You can get a large audience together for a strip-tease act—that is, to watch a girl undress on the stage. Now suppose you came to a country where you could fill a theatre by simply bringing a covered plate on to the stage and then slowly lifting the cover so as to let every one see, just before the lights went out, that it contained a mutton chop or a bit of bacon, would you not think that in that country something had gone wrong with the appetite for food? And would not anyone who had grown up in a different world think there was something equally queer about the state of the sex instinct among us?
                                                                 —C.S. Lewis, Mere Christianity, p. 96.

Something is broken in this country. Men and women view themselves as both commodities and consumers, trying to fill an emptiness inside themselves as they spend their lives on a system that devalues them. We have exchanged character, self-respect, and self-control for superficial and shallow lives. We use and discard other people, and find ourselves used and discarded by others. As we sink to new lows of perversity, enact increasingly strict laws to offset what has been (until this decade) a frightening growth in sexual violence, manage a global epidemic of addiction to internet porn, and watch the degradation of women (and a loss of self-esteem) rise to all-time levels, we won't accept that our refusal to set limits has a connection to the life we're left with.

We've lost the ability to see what is happening to us; that our values have led us to an existence where we have to overindulge to find any sense of meaning or happiness. But the version of happiness that it brings leaves us worse off than when we began. We watch celebrities who have the means to pursue this vision of life crash and burn. The unrestrained life we are looking for is a dead end. The refusal to set limits is self-destructive. Like Paul writes in 1 Cor. 6, “I have the right to do anything,” but that doesn't mean it's good for our lives. Our sexual overindulgence is not good for us, individually or as a people. All of this has been tried before, historically. Cultures which refused to set limits have all imploded.

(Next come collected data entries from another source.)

-- ==== Sys2Proof/Word.lean ====
section
/-! DEFINITION. The word types of SHA256CORE: 32-bit words, bytes, 64-bit length quantities, command and response words. -/

namespace Sys2Proof

/-- A word: 32 bits, unsigned, bit 31 most significant (00_scope.md R6). -/
abbrev Word := BitVec 32

/-- A byte of the message space (20_memory.md R50). -/
abbrev Byte := BitVec 8

/-- A 64-bit quantity: `LEN`, `BLK`, `NBLK` (10_state.md R27, R28, R31). -/
abbrev DWord := BitVec 64

/-- A command word, 40 bits (30_encoding.md R70). -/
abbrev CmdWord := BitVec 40

/-- A response word, 36 bits (30_encoding.md R72). -/
abbrev RspWord := BitVec 36

end Sys2Proof
end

Jesus didn't come to repress or shame. He came to offer life. “I have come that they may have life, and have it to the full” (John 10:10). What the world offers, with its unrestrained sex, is not life. It is something offered instead of the life that Jesus is talking about. It is a substitute, a way to compensate for the absence of such a life. A way to dull the pain, to distract us from our emptiness and lack of self-worth. What Jesus was offering was the thing we were built to have. The thing we were made for. The thing that provides meaning and fulfillment. We don't give something up when we accept what he offers. We gain something that meets our deepest needs.

Paul writes 1 Corinthians to Christians who live in a culture that was not very different from ours, with regard to its view on sexuality. It was a culture on the decline. And while the growth of Christianity delayed its fall, it couldn't stop it. But within that culture, men and women who put their trust in Jesus Christ found the life that he promised. We were built for holiness. The one who made us created us for it—to contain his life. That's what Paul is saying. We were made to have sex, and to enjoy it greatly, but within the context of a loving, life-long commitment. If we use it the way it was intended to be used, we have the life we were intended to have, and become the people we were meant to be. That leads to self-worth, as well as valuing others. We have peace and joy, fulfillment and purpose. This is why we believe sex is reserved for marriage. It leads to that life, and everything that goes with it. If we try to use sex some other way, we don't have that life. We have instead what we see in American culture today.

Jesus' offer of life is as relevant today as it was then. People of all times were built by the same Creator, and meant to experience fulfillment on the same terms. Christianity is not about rules intended to limit your fun, but a guideline to have the life you were meant to have. That's the life you want, believe me. I've tried it the other way, and there is nothing there. Reject the lies that this world tells you, that keep you on a path to even deeper emptiness, and grab hold of the life that is truly life.